RECORDS FOR THE TASK:
-- ==== Sys2Proof/Machine/Traffic.lean ====
section
/-! DEFINITION. Traffic classes: the arbitration of a site, broken-guarantee records, guarantee monitors, bellows levels and
late marks (spec/12). -/
namespace Sys2Proof.Machine

/-- The rank broken by a guarantee miss, in the order of R442: pair consistency for TC0, ingest for TC1, shares for TC2 to TC4;
thrash breaks shares, whatever the class (R443). -/
def brokenRank (c cause : Nat) : Nat := if cause = 6 then 6 else if c = 0 then 3 else if c = 1 then 5 else 6

/-- The rank kept by a cause of R443; 0 for thrash (R445). -/
def keptRank (cause : Nat) : Nat :=
  match cause with
  | 1 => 3 | 2 => 1 | 3 => 4 | 4 => 5 | 5 => 5 | 7 => 3 | 8 => 2 | _ => 0

/-- Write a broken-guarantee record into the ring and the stoke's list (R445, R446). -/
def State.writeBgr (s : State) (kept broken cls cause site inst cycle owed granted : Nat) : State :=
  let r : BgRecord :=
    { w0 := kept * 2 ^ 28 + broken * 2 ^ 24 + cls * 2 ^ 21 + cause * 2 ^ 16 + site * 2 ^ 12 + inst % 4096
      stk := s.rd pgStk Reg.stkNum % 2 ^ 32
      cycle := cycle % 2 ^ 32
      slots := min owed 0xFFFF * 2 ^ 16 + min granted 0xFFFF }
  let n := s.rd pgTrf Reg.trfBgrSelCount
  let e := if n = 0 then 0 else (s.rd pgTrf Reg.trfBgrSelHead + 1) % 16
  let s1 := { s with hub := { s.hub with
    bgr := SMap.ins s.hub.bgr e r, bgrStoke := s.hub.bgrStoke ++ [r] } }
  let s2 := s1.wrs pgTrf [(Reg.trfBgrSelCount, min 16 (n + 1)), (Reg.trfBgrSelHead, e)]
  if n = 16 then (s2.setCause pgTrf Reg.causeTrfBgrOvf).err pgTrf 0xA2 0 else s2

/-- A guarantee miss of a class: cause, counter, error and record (R441, R448). -/
def State.guarMiss (s : State) (c cause site inst cycle owed granted : Nat) : State :=
  ((((s.bump pgTrf (Reg.trfMissCount c) 1).setCause pgTrf (Reg.causeTrfGuarMiss c)).err pgTrf 0xA0 c).writeBgr
    (keptRank cause) (brokenRank c cause) c cause site inst cycle owed granted)

/-- The cause that took the most owed slots, the lower code on a tie (R444). -/
def worstCause (taken : List Nat) : Nat :=
  (((List.range 5).map (fun k => (k + 1, taken.getD k 0))).foldl
    (fun (best : Nat × Nat) e => if best.2 < e.2 then e else best) (1, taken.getD 0 0)).1

/-- The guarantee of a class as it is checked: min(G, W) (R432). -/
def State.guarantee (s : State) (c : Nat) : Nat :=
  min (s.rd pgTrf (Reg.trfGuarG (c - 1))) (s.rd pgTrf (Reg.trfShareW (c - 1)))

/-- The slots a class was owed in a window with `free` free slots while it waited (R439). -/
def State.owed (s : State) (c free : Nat) : Nat := s.guarantee c * free / 64

/-- One class of one window (R439). -/
def State.judgeWindow (s : State) (site inst cycle : Nat) (o : GuarObs) : State :=
  if o.cls = 0 ∨ 4 < o.cls then s
  else
    let owed := s.owed o.cls o.free
    if s.rd pgTrf Reg.trfMonTol < owed - o.granted then
      s.guarMiss o.cls (worstCause o.taken) site inst cycle owed o.granted
    else s

/-- GUARANTEE_WINDOW_END: the classes of one site's window are judged (R439 to R441). -/
def execGuaranteeWindowEnd (site : Fin 8) (inst : BitVec 12) (cyc : BitVec 32) (obs : List GuarObs)
    (s : State) : Host.Outcome State Fault Refusal :=
  answer (obs.foldl (fun s o => s.judgeWindow site inst.toNat cyc.toNat o) s)

/-- TC0_WAIT_MISS: a TC0 request has waited more than 64 cy (R440); the monitor's slot counts come with it. -/
def execTc0WaitMiss (site : Fin 8) (inst : BitVec 12) (cyc : BitVec 32) (taken : List Nat)
    (owed granted : BitVec 16) (s : State) : Host.Outcome State Fault Refusal :=
  answer (s.guarMiss 0 (worstCause taken) site inst.toNat cyc.toNat owed.toNat granted.toNat)

/-! ## Bellows (R434) -/

/-- The threshold Tk of a master. -/
def State.blwT (s : State) (m k : Nat) : Nat :=
  s.rd pgTrf (if m = 0 then Reg.trfBlwT0 (k - 1) else Reg.trfBlwT1 (k - 1))

/-- The level after rises: the highest k whose threshold the fill has reached, not below the level. -/
def State.blwRise (s : State) (m f lvl : Nat) : Nat :=
  [1, 2, 3].foldl (fun l k => if s.blwT m k ≤ f ∧ l < k then k else l) lvl

/-- The level after falls: from k to k - 1 while f is below Tk - 1. -/
def State.blwFall (s : State) (m f : Nat) : Nat → Nat
  | 0 => 0
  | k + 1 => if f + 1 < s.blwT m (k + 1) then s.blwFall m f k else k + 1

/-- BELLOWS_LEVEL_CHANGE: a master's fill, in sixteenths, sets its level and the effective level;
`cycles` cy were spent at level 3 since the last change (R434, R447). -/
def execBellowsLevelChange (master : Fin 2) (fill : Nat) (cycles : BitVec 32) (s : State) :
    Host.Outcome State Fault Refusal :=
  let was := s.rd pgTrf Reg.trfBlwStateEff
  let s0 := if was = 3 then s.bump pgTrf Reg.trfBlwCritCycles cycles.toNat else s
  let lvl := s0.blwFall master fill (s0.blwRise master fill (s0.rd pgTrf (Reg.trfBlwLevel master)))
  let s1 : State := { s0.wr pgTrf (Reg.trfBlwLevel master) lvl with hub := { s0.hub with fills := SMap.setD s0.hub.fills master.val 0 fill } }
  let eff := max (s1.rd pgTrf (Reg.trfBlwLevel 0)) (s1.rd pgTrf (Reg.trfBlwLevel 1))
  let s2 := s1.wr pgTrf Reg.trfBlwStateEff eff
  answer (if eff = 3 ∧ was ≠ 3 then s2.setCause pgTrf Reg.causeTrfCrit else s2)

/-- A master's buffer is full: it takes no more (R436). -/
def State.blwFull (s : State) (master : Nat) : Bool := decide (16 ≤ SMap.getD s.hub.fills master 0)

/-- The effective weight of a class (R431, R434). -/
def State.effWeight (s : State) (c : Nat) : Nat :=
  let w := s.rd pgTrf (Reg.trfShareW (c - 1))
  if c = 1 then
    match s.rd pgTrf Reg.trfBlwStateEff with
    | 1 => 2 * w
    | 2 => 4 * w
    | _ => w
  else w

/-! ## Arbitration of free slots (R429, R430, R435) -/

/-- A waiting request as a site sees it: its class, and whether it is marked late. -/
structure Bid where
  tc : Nat
  late : Bool
  deriving DecidableEq, Repr

/-- The share arbiter among the classes with a request waiting: the class it grants, and the credits after (R430). -/
def shareGrant (weight : Nat → Nat) (waits : Nat → Bool) (credit : List Int) : Option Nat × List Int :=
  let b := [1, 2, 3, 4].filter waits
  let up := [1, 2, 3, 4].map (fun c => if waits c then credit.getD (c - 1) 0 + (weight c : Int) else 0)
  let best := b.foldl (fun (w : Option Nat) c => match w with
    | some d => if up.getD (d - 1) 0 < up.getD (c - 1) 0 then some c else w
    | none => some c) none
  match best with
  | none => (none, up)
  | some w => (some w, [1, 2, 3, 4].map (fun c =>
      if c = w then up.getD (c - 1) 0 - ((b.map weight).foldl (· + ·) 0 : Nat) else up.getD (c - 1) 0))

/-- The bid that a free slot goes to by steps 2 to 4 of R429 and by R435, none when it is the share arbiter's; `slot` is its number
in its run of 64. -/
def stepGrant (level slot : Nat) (bids : List Bid) : Option Bid :=
  let first := fun (p : Bid → Bool) => bids.find? p
  match first (fun b => b.tc = 0), first (fun b => b.tc = 2 && b.late) with
  | some b, _ => some b
  | none, some b => some b
  | none, none =>
    if level ≠ 3 then none
    else if slot = 31 then first (fun b => b.tc = 3)
    else if slot = 63 then first (fun b => b.tc = 4)
    else first (fun b => b.tc = 1)

/-- The share arbiter of a site, at first with no credits. -/
def State.share (s : State) (site inst : Nat) : List Int × Nat := SMap.getD s.hub.shares (4096 * site + inst) ([0, 0, 0, 0], 0)

/-- A free slot of a site passes: it counts in the run of 64. -/
def State.setShare (s : State) (site inst : Nat) (credit : List Int) (slot : Nat) : State :=
  { s with hub := { s.hub with shares := SMap.setD s.hub.shares (4096 * site + inst) ([0, 0, 0, 0], 0) (credit, (slot + 1) % 64) } }

/-- A free slot of a site, left by step 1 of R429: the bid that it goes to. -/
def State.arbitrate (s : State) (site inst : Nat) (bids : List Bid) : Option Bid × State :=
  let (credit, slot) := s.share site inst
  match stepGrant (s.rd pgTrf Reg.trfBlwStateEff) slot bids with
  | some b => (some b, s.setShare site inst credit slot)
  | none =>
    let g := shareGrant s.effWeight (fun c => bids.any (fun b => b.tc = c)) credit
    ((g.1.bind (fun c => bids.find? (fun b => b.tc = c))), s.setShare site inst g.2 slot)

/-- A free slot that step 1 of R429 takes. -/
def State.stepOne (s : State) (site inst : Nat) : State := let (credit, slot) := s.share site inst
  s.setShare site inst credit slot

end Sys2Proof.Machine
end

WHAT TO PRODUCE: Reproduce exactly the stretch of the material above that starts at the line with "thrash (R445). -/" and ends at the line with "let s2 := s1.wrs", both included, and nothing else.

RESPONSE BELOW:
/-- The rank kept by a cause of R443; 0 for thrash (R445). -/
def keptRank (cause : Nat) : Nat :=
  match cause with
  | 1 => 3 | 2 => 1 | 3 => 4 | 4 => 5 | 5 => 5 | 7 => 3 | 8 => 2 | _ => 0

/-- Write a broken-guarantee record into the ring and the stoke's list (R445, R446). -/
def State.writeBgr (s : State) (kept broken cls cause site inst cycle owed granted : Nat) : State :=
  let r : BgRecord :=
    { w0 := kept * 2 ^ 28 + broken * 2 ^ 24 + cls * 2 ^ 21 + cause * 2 ^ 16 + site * 2 ^ 12 + inst % 4096
      stk := s.rd pgStk Reg.stkNum % 2 ^ 32
      cycle := cycle % 2 ^ 32
      slots := min owed 0xFFFF * 2 ^ 16 + min granted 0xFFFF }
  let n := s.rd pgTrf Reg.trfBgrSelCount
  let e := if n = 0 then 0 else (s.rd pgTrf Reg.trfBgrSelHead + 1) % 16
  let s1 := { s with hub := { s.hub with
    bgr := SMap.ins s.hub.bgr e r, bgrStoke := s.hub.bgrStoke ++ [r] } }
  let s2 := s1.wrs pgTrf [(Reg.trfBgrSelCount, min 16 (n + 1)), (Reg.trfBgrSelHead, e)]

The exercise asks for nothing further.